Data shown >>
-- ==== Sys2Proof/Machine/Settle.lean ====
section
/-!
DEFINITION. What holds after every command: the output pins follow the states and registers (R46, R51, R70, R77, R263, R289, R313,
R331, R347, R411), and the queue of commands is the sender's. And how a host write reaches its register (R276, R281, R290, R366).
-/

namespace Sys2Proof.Machine

/-- The state code of R331, and of a request (R334). -/
def Mode.code : Mode → Nat
  | .boot => 0x01
  | .quiet => 0x02
  | .watch => 0x03
  | .full => 0x04
  | .hold => 0x05
  | .safe => 0x06
  | .recovery => 0x07
  | .sleep => 0x08
  | .off => 0x09

/-- Whether an accepted commit is in force (R342). -/
def State.committed (s : State) : Bool := s.flag Fld.SYS.CFG_STATUS.COMMITTED

/-- WATCH or FULL. -/
def State.receiving (s : State) : Bool := s.pwr.mode == .watch || s.pwr.mode == .full

/-- QUIET, WATCH or FULL. -/
def State.running (s : State) : Bool := s.pwr.mode == .quiet || s.receiving

/-- States in which the register fabric serves the host ports (R301, R341, R366, R411). -/
def State.served (s : State) : Bool :=
  !(s.pwr.mode == .off || s.pwr.mode == .sleep || s.pwr.mode == .boot) && s.pwr.vddio

/-! ## The pins -/

/-- A pin driven to a level; an open drain never drives high (R346, R414). -/
def drive (od level : Bool) : Pin := if level then (if od then .hiZ else .high) else .low

/-- IRQ_N (R289); in RECOVERY only the FWU events count (R366). -/
def irqAsserted (s : State) : Bool :=
  s.served && (s.flag Fld.SYS.IRQ_CTRL.FORCE ||
    (s.flag Fld.SYS.IRQ_CTRL.EN && (if s.pwr.mode == .recovery then pendingOf s 0x06A != 0 else anyPending s)))

/-- LOCK_A (R70): it sinks while the phase error stands outside the lock window, the reference is absent or PLL-S coasts. -/
def lockPin (s : State) : Pin :=
  if s.pwr.mode == .off || s.pwr.mode == .sleep || (s.pwr.mode == .boot && s.pwr.stage != .ready) then .hiZ
  else if !s.loops.sys.phaseOut && s.flag Fld.CLK.STAT.REF_VALID && !(s.flag Fld.CLK.STAT.COAST) then .hiZ else .low

/-- COEX_REQ (R46). -/
def coexPin (s : State) : Pin :=
  if s.committed && s.receiving then drive false (s.flag Fld.COX.STAT.REQ != s.flag Fld.COX.CTRL.REQ_POL) else .hiZ

/-- The aerial feed (R51). -/
def aerialOn (s : State) : Bool :=
  s.flag Fld.PMU.AER_CTRL.EN && s.committed && s.receiving
    && !(s.flag Fld.PMU.AER_STAT.LATCHED_OFF) && !(s.flag Fld.PMU.AER_STAT.THERMAL)

/-- Whether CLKOUTn runs (R75 to R77): the settings in force enable it, and an output of the reference has one. -/
def clkoutRuns (s : State) (n : Nat) : Bool :=
  let w := BitVec.ofNat 32 (at' s.loops.clkNow n 0)
  s.committed && s.running && w.getLsbD 13 && (!w.getLsbD 12 || s.flag Fld.CLK.STAT.REF_VALID)

/-- The level of a GPIO pin (R331, R346, R347). -/
def gpioPin (s : State) (n : Nat) : Pin :=
  if s.committed && s.running then
    let od := s.flag (Fld.SYS.GPIO_CFG.OD n)
    match s.get (Fld.SYS.GPIO_CFG.FUNC n) with
    | 1 => drive od (s.flag (Fld.SYS.GPIO_CFG.OUT n))
    | 2 => drive od (s.flag Fld.SYS.WAKE_CFG.ASSERTED == s.flag (Fld.SYS.GPIO_CFG.POL n))
    | _ => .hiZ
  else .hiZ

/-- Whether AOPn_DOUT is driven (R263): in FULL after a commit, and to the end of the last frame of a port that stops. -/
def doutDriven (s : State) (n : Nat) : Bool :=
  s.committed && (s.pwr.mode == .full || (at' s.audio.ports n {}).stopping)

/-- Whether the auxiliary controller drives its lines (R313). -/
def auxDrives (s : State) : Bool :=
  s.committed && s.running && s.flag Fld.TWC.CTRL.EN && !(s.flag Fld.TWC.STAT.DISABLED)

/-- The feed's current limit in force, mA (R51). -/
def aerialCurrentLimit (s : State) : Nat :=
  min (min (5 * s.get Fld.PMU.AER_CTRL.ILIM) (5 * s.get Fld.RGL.AER_ILIM_CEIL.STEPS)) 100

/-- The injected frequency in units of 163.84 MHz / 2³² by zone; `none` for zone 0 or an NCO word with bit 31 set (R44, R45). -/
def injFreq (s : State) : Option Nat :=
  let w := s.get Fld.INJ.FREQ.W
  if 2 ^ 31 ≤ w then none
  else match s.get Fld.INJ.CTRL.ZONE with
    | 1 => some w
    | 2 => some (2 ^ 32 - w)
    | 3 => some (2 ^ 32 + w)
    | _ => none

/-- The lower band edge of a path, kHz (R26). -/
def lowerEdge : Path → Nat
  | .lf => 144
  | .fm => 64000
  | .b3 => 174000

/-- The tone of a gain-table check (R41): −70 dBm, which is level index 15, 1.25 MHz above the path's lower band edge. -/
def checkTone (p : Path) : InjOut := { freq := (lowerEdge p + 1250) * 2 ^ 17, level := 15 }

/-- What the injector adds at RF_IN: the tone of a check whose window is in progress (DEDUCED, log entry 27), else its own signal. -/
def injected (s : State) : Option InjOut :=
  if !s.receiving then none
  else match s.aux.check.bind (fun c => c.start.map (fun _ => c.path)) with
    | some p => some (checkTone p)
    | none => if s.flag Fld.INJ.STAT.ACTIVE then
        (injFreq s).map (fun n => { freq := 5 * n, level := s.get Fld.INJ.STAT.LEVEL_NOW, shaped := s.aux.shapedNow })
      else none

/-- The output pins of a state. While VDDIO is absent every VDDIO-domain output is high-impedance (R411). -/
def pinsOf (s : State) : Pins :=
  let io (p : Pin) : Pin := if s.pwr.vddio then p else .hiZ
  { irqN := io (if irqAsserted s then .low else .hiZ)
    lockA := io (lockPin s)
    coexReq := io (coexPin s)
    lockPulses := if s.pwr.vddio && lockPin s == .hiZ then s.loops.sys.outCycles else 0
    aerial := aerialOn s
    aerialLimit := if aerialOn s then aerialCurrentLimit s else 0
    injector := injected s
    clkout := Vector.ofFn (fun (n : Fin 3) => io (if clkoutRuns s n.val then .high else .low))
    dout := Vector.ofFn (fun (n : Fin 4) => doutDriven s n.val && s.pwr.vddio)
    gpio := Vector.ofFn (fun (n : Fin 8) => io (gpioPin s n.val))
    auxPort := auxDrives s && s.pwr.vddio }

/-- The pins follow. -/
def settle (s : State) : State := { s with pwr := { s.pwr with pins := pinsOf s } }

/-- The state a command leaves: `t` with the pins settled and the queue of `s`, which no command touches. -/
def finish (s t : State) : State := { settle t with pending := s.pending }

/-- The outcome of a command with effect `t` on `s`. -/
def commit (s t : State) : Host.Outcome State Fault Refusal := .next (finish s t)

/-- With no command waiting, one tick of the sample clock passes (R14), up to the last tick before the next boundary: crossing it is
the command EPOCH_BOUNDARY (log entry 1). The clock runs from the lock of PLL-S in BOOT until the stop. -/
def idle (s : State) : State :=
  if s.pwr.mode == .off || s.pwr.mode == .sleep || (s.pwr.mode == .boot && s.pwr.stage != .ready)
      || (s.time + 1) % epochTicks = 0 then s
  else { s with time := s.time + 1 }

/-! ## Host writes -/

/-- The SYS registers that RECOVERY serves beside the page header (R366). -/
def recoverySys : List Nat := [0x40, 0x60, 0x64, 0x6C, 0x80, 0x84, 0x88, 0x8C, 0x90, 0x94, 0x98, 0x9C, 0xA0, 0xA8, 0xAC]

/-- Pages with a register or data window behind them (R275). -/
def isPage (p : Nat) : Bool := isRegPage p || (decide (0x100 ≤ p) && decide (p ≤ 0x20F))

/-- Pages that answer in the present state: in RECOVERY only SYS, FWU and the block window (R366). -/
def pageServed (s : State) (p : Nat) : Bool :=
  if s.pwr.mode == .recovery then p == 0 || p == 0x06A || (decide (0x200 ≤ p) && decide (p ≤ 0x20F)) else isPage p

/-- Registers of a served page that answer: of RECOVERY's SYS page only those of R366. -/
def regServed (s : State) (a : Nat) : Bool :=
  !(s.pwr.mode == .recovery) || a / 4096 != 0 || a < 0x40 || recoverySys.contains a

/-- A misaligned write is recorded, unless it was recorded for another cause already: one access counts once (R276, log entry 14). `t`
is what the write made of `s`. -/
def noteMisaligned (port : Port) (a : Nat) (s t : State) : State :=
  if a % 4 = 0 ∨ t.get Fld.SYS.ACC_CNT.COUNT ≠ s.get Fld.SYS.ACC_CNT.COUNT then t else recordAccess port a 2 true t

/-- A host write of `v` to byte address `a` on its way to what it does there (`act`, told whether a key was open for the port):
nothing while the fabric does not serve; a misaligned access goes to the aligned word and is recorded; a page that does not answer
is recorded (R276, R366). A write uses up or closes the page's key (R281). During a control-plane pause a write to a firmware-served
register is held, or discarded when 256 are held (R290). -/
def hostWrite (port : Port) (a : Nat) (v : Word) (act : Bool → State → State) (s : State) : State :=
  if !s.served then s
  else
    let p := a / 4096
    let a' := a / 4 * 4
    if !pageServed s p then recordAccess port a 1 true s
    else
      let key := keyOpen s p port
      let s1 := if a' % 4096 = 0x20 then s else closeKey p s
      noteMisaligned port a s
        (if !regServed s a' then s1
        else if s1.fab.pause.isSome && servedByFirmware a' then
          if s1.fab.held.length < 256 then
            { s1 with fab := { s1.fab with held := s1.fab.held ++ [{ port := port, addr := a', value := v, keyed := key }] } }
          else recordAccess port a 5 true s1
        else act key s1)

end Sys2Proof.Machine
end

Task to complete >> Everything above from the line containing "window (R366). -/" down to the line containing "A misaligned write" is to be transcribed exactly, with both of those lines included and nothing else added.

Answer for this exercise >>
/-- Pages that answer in the present state: in RECOVERY only SYS, FWU and the block window (R366). -/
def pageServed (s : State) (p : Nat) : Bool :=
  if s.pwr.mode == .recovery then p == 0 || p == 0x06A || (decide (0x200 ≤ p) && decide (p ≤ 0x20F)) else isPage p

/-- Registers of a served page that answer: of RECOVERY's SYS page only those of R366. -/
def regServed (s : State) (a : Nat) : Bool :=
  !(s.pwr.mode == .recovery) || a / 4096 != 0 || a < 0x40 || recoverySys.contains a

/-- A misaligned write is recorded, unless it was recorded for another cause already: one access counts once (R276, log entry 14). `t`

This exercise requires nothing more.